Nineteenth-century historians told the epic journey of Europe outward rather
than outside influences radiating back to Europe.
But indeed the myth of America in European thought had intellectual, economic and political repercussions. Were Europeans excited, interested, changed by America? Columbus's letter was published 9 times in 1493 and had gone through 20 editions by 1500. (9) That kind of demand indicates excitement and interest; however, it does not demonstrate change.
Humanists, historians and church fathers found America of interest because it was the first the first "fact" outside of the classics and the Bible. But Columbus as a character, a life, was uninteresting to a larger audience.
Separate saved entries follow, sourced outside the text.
-- ==== Sys2Proof/Machine/StateEnd.lean ====
section
/-! DEFINITION. Plain data of the service dies: Wiluth transport, windows, matching, collectives, VIs, memory,
trigger stages, cleats and the Lanyard pair (chapters 10-19). -/

namespace Sys2Proof.Machine

/-- A sequenced packet not yet acknowledged (10 R278-R284). -/
structure UPkt where
  pkt : Bytes
  seq : Nat
  /-- tick in which the first copy left, and the last -/
  first : Nat
  last : Nat
  /-- copies sent -/
  copies : Nat
  /-- current retransmission interval in ticks -/
  interval : Nat
  /-- ticks held under R302, which count toward no limit -/
  heldTicks : Nat
  /-- those of them since the last copy left -/
  stalled : Nat
deriving DecidableEq, Repr

/-- What an initiated message is (10 R288-R298, 11 R327-R331). -/
inductive MsgKind where
  | put | putSignal | signal | get | atomic | fetch | msend
deriving DecidableEq, Repr

/-- A read request whose answer has not arrived (10 R295). -/
structure RdReq where
  /-- MSG_OFS, READ_LEN and sequence number -/
  ofs : Nat
  len : Nat
  seq : Nat
  /-- its clearance token is still out -/
  token : Bool
deriving DecidableEq, Repr

/-- An outgoing message of a transmit half. -/
structure TxMsg where
  /-- MSG_ID -/
  id : Nat
  /-- issuing VI and descriptor number -/
  vi : Nat
  desc : Nat
  kind : MsgKind
  len : Nat
  /-- its packets' fabric and Wiluth headers, without length and sequence -/
  hdr : Bytes
  /-- local buffer, and the key-rights its accesses use (14 R441) -/
  laddr : Nat
  keys : Nat
  /-- a get-with-fence (11 R335) -/
  fence : Bool
  /-- bytes of read requests sent so far -/
  ofs : Nat
  /-- tick of the last read request (10 R295) -/
  paced : Option Nat
  reads : List RdReq
  /-- the fetched value has not arrived -/
  fetching : Bool
  /-- status noted by a NOTICE, a refusing GRANT or a local failure -/
  status : Option Nat
  /-- sequence numbers of its packets not yet passed by DONE_NEXT -/
  seqs : List Nat
  /-- every packet of it has been sent for the first time -/
  allSent : Bool
  /-- announced by an INTENT, bytes granted -/
  announced : Bool
  granted : Nat
  /-- MSG record of a message adopted from the failed twin (19 R574); empty for the module's own -/
  adopt : Bytes := []
deriving DecidableEq, Repr

/-- States of a transmit half (10 R276); CLOSED is its absence. -/
inductive TxState where
  | syn | opened | closing
deriving DecidableEq, Repr

/-- The transmit half of a peer context (10 R271-R301). -/
structure TxHalf where
  state : TxState
  cgen : Nat
  txNext : Nat
  unacked : List UPkt
  /-- 8*SRTT and 4*RTTVAR in ticks (R282) -/
  srtt8 : Nat
  rttvar4 : Nat
  msgs : List TxMsg
  nextMsg : Nat
  /-- DONE_NEXT and NOTE_NEXT of ACKs whose notices have not all arrived (R298) -/
  acks : List (Nat × Option Nat)
  /-- tick since which it has had nothing unacknowledged and nothing queued -/
  idleSince : Nat
  /-- Lanyard ceiling (19 R566) -/
  ceil : Option Nat
  /-- freed packets that left after some unacknowledged one: sequence number and tick of the last copy (R281) -/
  gone : List (Nat × Nat) := []
  /-- ticks of the last 65,536 in which copies left, with RETX (R282) -/
  sent : List (Nat × Bool) := []
deriving DecidableEq, Repr

/-- An announced incoming message (10 R291-R294). -/
structure Ann where
  msg : Nat
  vi : Nat
  len : Nat
  /-- INTENT packet -/
  intent : Bytes
  accepted : Bool
  /-- bytes granted and the limit on them (12 R361) -/
  granted : Nat
  limit : Nat
  /-- status of the refusing GRANT still to be sent -/
  refuse : Option Nat
  /-- GRANT offsets whose token is outstanding -/
  tokens : List Nat
  /-- tick and cycle from which it is eligible -/
  since : Nat
  /-- its refusing GRANT has been sent, or its last GRANT -/
  past : Bool
deriving DecidableEq, Repr

/-- The receive half of a peer context (10 R274-R287). -/
structure RxHalf where
  cgen : Nat
  rcvNext : Nat
  /-- sequence numbers received at or beyond RCV_NEXT -/
  received : List Nat
  /-- ORD packets held in the resequencing store -/
  held : List Bytes
  /-- sequence numbers presented and not yet disposed of -/
  undisposed : List Nat
  /-- sequence number of the CLOSE received -/
  closeSeq : Option Nat
  /-- change not yet reported by an ACK -/
  ackDue : Bool
  /-- packets accepted in order since the last ACK -/
  inOrder : Nat
  anns : List Ann
  /-- messages presented without their LAST packet: MSG_ID -/
  openMsgs : List Nat
  /-- messages whose first packet was rejected: MSG_ID and status (12 R372) -/
  rejected : List (Nat × Nat)
  gapped : Bool
deriving DecidableEq, Repr

/-- A peer context record (10 R271 R272). -/
structure Ctx where
  /-- agents: 16*address, plus 1 for a collective unit -/
  loc : Nat
  rem : Nat
  tx : Option TxHalf
  rx : Option RxHalf
  /-- tombstone: CLOSE_CGEN and expiry tick (R277) -/
  tomb : Option (Nat × Nat)
  /-- RCV_NEXT at the end of the last receive half, and the tick (R298) -/
  passed : Option (Nat × Nat) := none
  /-- adopted from the failed twin, crossed (19 R572-R575) -/
  adopted : Bool
  crossed : Bool
  /-- tick of its last change -/
  touched : Nat
deriving DecidableEq, Repr

/-- A packet that waits for admission (18 R535-R537). -/
structure TxReq where
  vi : Nat
  cls : Nat
  loc : Nat
  rem : Nat
  /-- MSG_ID -/
  msg : Nat
  /-- fabric and Wiluth headers, without sequence; for class 2, a whole packet of the unit's own -/
  pkt : Bytes
  /-- payload to read from the VI's memory: address and key-rights -/
  read : Option (Nat × Nat)
  /-- payload otherwise -/
  data : Bytes
  /-- last packet of its message -/
  last : Bool
  /-- its wait for the shaper, and for the window, has been counted -/
  waited : Bool
  windowed : Bool
  /-- its wait at the Lanyard ceiling has been counted -/
  ceiled : Bool
  /-- its wait for the allowance, and for a record or the reopen delay, has been counted (10 R304) -/
  allowed : Bool := false
  late : Bool := false
deriving DecidableEq, Repr

/-- One XPT unit beyond its registers. -/
structure Xpt where
  /-- context records | 262144 | 10 R272 | empty -/
  ctxs : List Ctx
  /-- directions closed: local agent, remote agent, tick | - | 10 R273 | empty -/
  closed : List (Nat × Nat × Nat)
  /-- sources answered by a RESET, and the tick | - | 10 R300 | empty -/
  resets : List (Nat × Nat)
  /-- receive halves that ended, still to be followed up: local agent, remote agent, CGEN | - | 12 R368, 13 R416, 17 R524 | empty -/
  ended : List (Nat × Nat × Nat)
  /-- eager payload delivered to host port j in this tick and the last | 32 | 10 R292 | 0 -/
  eager : Tab Nat
  eagerLast : Tab Nat
  /-- clearances issued to host port j in this tick | 8 | 10 R292 | 0 -/
  issued : Tab Nat
  /-- clearance round-robin position of host port j | - | 10 R291 | 0 -/
  rr : Tab Nat
  /-- the clearance run of this tick has taken place | 1 | 10 R291 | false -/
  ran : Bool
  /-- packets waiting for admission, oldest first | 64 messages per VI and class | 18 R535-R537 | empty -/
  waiting : List TxReq
  /-- (VI, class) pair served last | 14 | 18 R537 | 0 -/
  lastPair : Nat
  /-- packets presented to upper-layer units and not yet handled | - | 10 R286 | empty -/
  presented : List Bytes
  /-- packets that a gateway has ejected to this unit and that it has not yet taken | - | 08 R199, 10 R271 | empty -/
  arrived : List Bytes
  /-- those of them that came over the Lanyard | - | 19 R575 | empty -/
  overLany : List Bytes
deriving DecidableEq, Repr

/-- A piece of a translated access: protection key and attributes of its block, bus address, bytes (14 R438). -/
structure Piece where
  pkey : Nat
  /-- [1] No Snoop, [0] Relaxed Ordering -/
  attr : Nat
  bus : Nat
  len : Nat
deriving DecidableEq, Repr

/-- A window descriptor (11 R311). -/
structure Win where
  /-- 0 FREE, 1 VALID, 2 POISONED | 2 | 11 R311 | 0 -/
  state : Nat
  /-- times the generation has advanced since GEN_SEED was set (R312) -/
  advances : Nat
  base : Nat
  len : Nat
  rights : Nat
  attr : Nat
  owner : Nat
  eq : Nat
  kr : Nat
  ctr : Nat
  srcAddr : Nat
  srcPlen : Nat
  srcVi : Nat
  srcFlags : Nat
  regTick : Nat
  revTick : Nat
deriving DecidableEq, Repr

/-- Where an access goes (11 R332, 17 R525). -/
inductive Place where
  /-- host memory of the owner VI, in pieces translated at the check -/
  | host (pieces : List Piece)
  /-- the HBM pool, at an offset -/
  | pool (off : Nat)
  /-- a cleat -/
  | cleat (k : Nat)
deriving DecidableEq, Repr

/-- An access in flight (11 R316 R326 R335). -/
structure Access where
  id : Nat
  window : Nat
  /-- owner VI and the descriptor's fields when it was checked -/
  vi : Nat
  win : Win
  pkt : Bytes
  place : Place
  /-- its window has been revoked: tick and cycle (tick*1024+cc) of its deadline, and the revoke -/
  deadline : Option (Nat × Nat)
  /-- a fenced GET waits for these sequence numbers of its receive half -/
  waits : List Nat
  /-- the value a cleat has returned -/
  reply : Option Nat
deriving DecidableEq, Repr

/-- A revoke whose fence has not ended. -/
structure Revoke where
  id : Nat
  window : Nat
  vi : Nat
  /-- descriptor whose completion is owed; none for a revoke-all -/
  desc : Option Nat
  deadline : Nat
deriving DecidableEq, Repr

/-- One MWU beyond its registers. -/
structure Mwu where
  /-- accesses that have passed their checks and are not disposed of | - | 11 R316 | empty -/
  accesses : List Access
  /-- revokes whose fences have not ended | - | 11 R316 | empty -/
  revokes : List Revoke
  /-- violation events posted to VI v in this tick | 32 | 11 R338 | 0 -/
  violNow : Tab Nat
  /-- violation events left out since the last one posted to VI v | 32 | 11 R338 | 0 -/
  violLost : Tab Nat
deriving DecidableEq, Repr

/-- A posted entry (12 R352). -/
structure Posted where
  buf : Nat
  bufLen : Nat
  comm : Nat
  srcRank : Nat
  anySrc : Bool
  anyTag : Bool
  tag : Nat
  cq : Nat
  queue : Nat
  stamp : Nat
  cookie : Nat
  desc : Nat
  postTick : Nat
deriving DecidableEq, Repr

/-- An unexpected entry (12 R353). -/
structure Unexp where
  stamp : Nat
  /-- entry index within the MTCH -/
  index : Nat
  msgLen : Nat
  comm : Nat
  srcRank : Nat
  tag : Nat
  claimed : Bool
  complete : Bool
  announced : Bool
  src : Nat
  srcVi : Nat
  msgId : Nat
  cgen : Nat
  /-- bounce slots taken and their contents -/
  slots : Nat
  data : Bytes
  arrTick : Nat
deriving DecidableEq, Repr

/-- A receive that has matched and is placing data (12 R358-R363). -/
structure Placing where
  id : Nat
  posted : Posted
  /-- source endpoint, VI, message number, generation -/
  src : Nat
  srcVi : Nat
  msgId : Nat
  cgen : Nat
  srcRank : Nat
  tag : Nat
  msgLen : Nat
  placed : Nat
  status : Nat
  /-- data still comes from the fabric -/
  announced : Bool
  /-- bounce slots to copy: slots, data, and the data's offset in the message -/
  copySlots : Nat
  copyData : Bytes
  copyOfs : Nat
  /-- the second eager packet has not arrived -/
  awaitSecond : Bool
  /-- RECV_CLAIMED rather than MRECV -/
  claimed : Bool
deriving DecidableEq, Repr

/-- Match state of a VI (12 R349-R376). -/
structure Match where
  postStamp : Nat
  arrStamp : Nat
  /-- posted entries in stamp order -/
  posted : List Posted
  /-- unexpected entries in arrival order, claimed ones included -/
  unexp : List Unexp
  placing : List Placing
  /-- STOPPED with cause 1-5, 0 when running -/
  stopCause : Nat
deriving DecidableEq, Repr

/-- A slot of a collective tree node (13 R396). -/
structure Slot where
  /-- KIND (1 local member, 2 child router), ID, REF and FROM_STEP as an unwrapped step number -/
  kind : Nat
  id : Nat
  ref : Nat
  fromStep : Nat
  /-- excused from this step on (R413 R416) -/
  excused : Option Nat
  /-- up segments of the edge consumed (R400) -/
  upDone : Nat
  /-- down segments of the edge sent, and the child's CUM -/
  downNext : Nat
  downCum : Nat
  /-- next step that the local member or the child opens -/
  opened : Nat
  /-- tick of the last packet heard from the child -/
  heard : Nat
deriving DecidableEq, Repr
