-- ==== Sys2Proof/Machine/Shaper.lean ====
section
/-! DEFINITION. The refill of the shapers, tick job 6 (18_shaping_overload.md R532-R534). -/

namespace Sys2Proof.Machine

/-- One refill (R532 R533): `cfg` and `burst` are the shaper's CFG and BURST, `n` the ticks since the last refill. -/
def refillLevel (cfg burst n : Nat) (level : Int) : Int :=
  let rate := fld cfg 19 0
  let b := max (fld burst 23 0) (max rate 4160)
  if bit cfg 31 then min (b : Int) (level + ((if rate = 0 then 64 else rate) * n : Nat)) else (b : Int)

/-- Pages that list a register in a range: the others hold the registers' reset values, which a refill keeps. -/
def State.listedIn (s : State) (c : Cls) (lo hi : Nat) : List (Nat × Nat) :=
  (s.regs.filterMap (fun e => match locate e.1 with
    | some (p, off) => if p.cls = c ∧ p.page = 0 ∧ lo ≤ off ∧ off < hi then some (p.inst, off) else none
    | none => none)).eraseDups

/-- VI shapers, and port shapers, that may differ from their reset. -/
def State.viShapers (s : State) : List (Nat × Nat) := ((s.listedIn .vi 0x800 0x840).map (fun e => (e.1, (e.2 - 0x800) / 16))).eraseDups
def State.portShapers (s : State) : List Nat := ((s.listedIn .port 0x100 0x10C).map Prod.fst).eraseDups

/-- The refill of the shaper whose CFG lies at an offset of a page, under the values in force at cc 0 (R534). -/
def State.refillOne (s : State) (p : PageRef) (off n : Nat) : State :=
  s.put p (off + 8) (unsigned 32 (refillLevel (s.cfg p off) (s.cfg p (off + 4)) n (signed 32 (s.get p (off + 8)))))

/-- The cycle of a tick in which the shaper of a VI and class, and that of a port, is refilled (R532). -/
def viRefillCc (v c : Nat) : Nat := (4 * (v % 512) + c) / 16
def portRefillCc (p : Nat) : Nat := p / 4

/-- Refills every shaper whose cycle has come by core cycle `cc` of a tick whose job 6 runs; the fatal state ends the job
(R532 R556). -/
def State.refillTo (s : State) (cc : Nat) : State :=
  match s.tick.refill with
  | none => s
  | some (k, n) =>
    if s.fatal then { s with tick := { s.tick with refill := none } }
    else if cc < k then s
    else
      let due (i : Nat) : Bool := decide (k ≤ i ∧ i ≤ cc)
      let s' := (s.viShapers.filter (fun e => due (viRefillCc e.1 e.2))).foldl (fun s e => s.refillOne (viPg e.1) (0x800 + 16 * e.2) n) s
      let s' := (s.portShapers.filter (fun p => due (portRefillCc p))).foldl (fun s p => s.refillOne (portPg p) 0x100 n) s'
      { s' with tick := { s'.tick with refill := if 255 ≤ cc then none else some (cc + 1, n) } }

/-- Job 6 begins: n is 1 but for skipped refills (R532). -/
def State.refillJob (s : State) : State :=
  ({ s with tick := { s.tick with refill := some (0, s.tick.missedRefills + 1), missedRefills := 0 } }).refillTo 0

end Sys2Proof.Machine
end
New sources of gold and new opportunities for religious conversion were more engaging than "How did Columbus do it? What kind of man was he?" Despite deep interest, America moved on to maps and into social philosophy slowly. The impulse, first of all, was that of Hernan Perez de Oliva, to "give to those strange lands the form of our own." (15)
Indeed, Elliott asks, how could the first explorers explain new colors and new forms to those who had never seen them? How were they to be spoken of, understood? So America was cast in familiar terms: America stood for the end of the world, or for the lost prelapsarian world. Even as it was being assimilated as a new fact, America was being set into current modes of thought and belief.
After 1650, evidence collection via questionnaire became a new method of governing for Spain. These facts were grouped in a Christian framework. Elliott argues that "that all knowledge was subordinated to a higher purpose and fitted into a providential design, was crucial for the assimilation of the New World of America by sixteenth-century Christendom." (31) The assimilation and exploitation of natural products forced a new taxonomy of thinking but unpublished works, early forms of enthnography, prevented some change in ideas. Elliott mentions explorers and writes like Sahagun and Duran (35), who created manuscripts of uncollected data, and Tovar's history of Mexico which remained unpublished.
Exotica were those facts outside the pale, not able to be assimilated. For instance, American Indians were neither Christian nor heathen, but barbarian and savage and wild. How to account for them? Later they were determined to be rational and fit for conversion. "This process of reappraisal was supremely important, because it gradually forced Europeans to move away from a narrow and primarily political definition of 'civility' towards the broader concept of "civilization,' which was not necessarily equated with Christianity.... The implications of this, as spelt out by Vitoria, were so far-reaching that they were bound to affect Christendom's conception of its relationship with the outer world. " (44-45) However, a secular Europe lay far in the future. "By the end of the sixteenth century, then, the experience of American had provided Europe with at least the faint outlines of a theory of social development. But this theory was set into a general framework of historical thought which was European in its points of reference, and Christian and providentialist in its interpretation of the historical process." (50)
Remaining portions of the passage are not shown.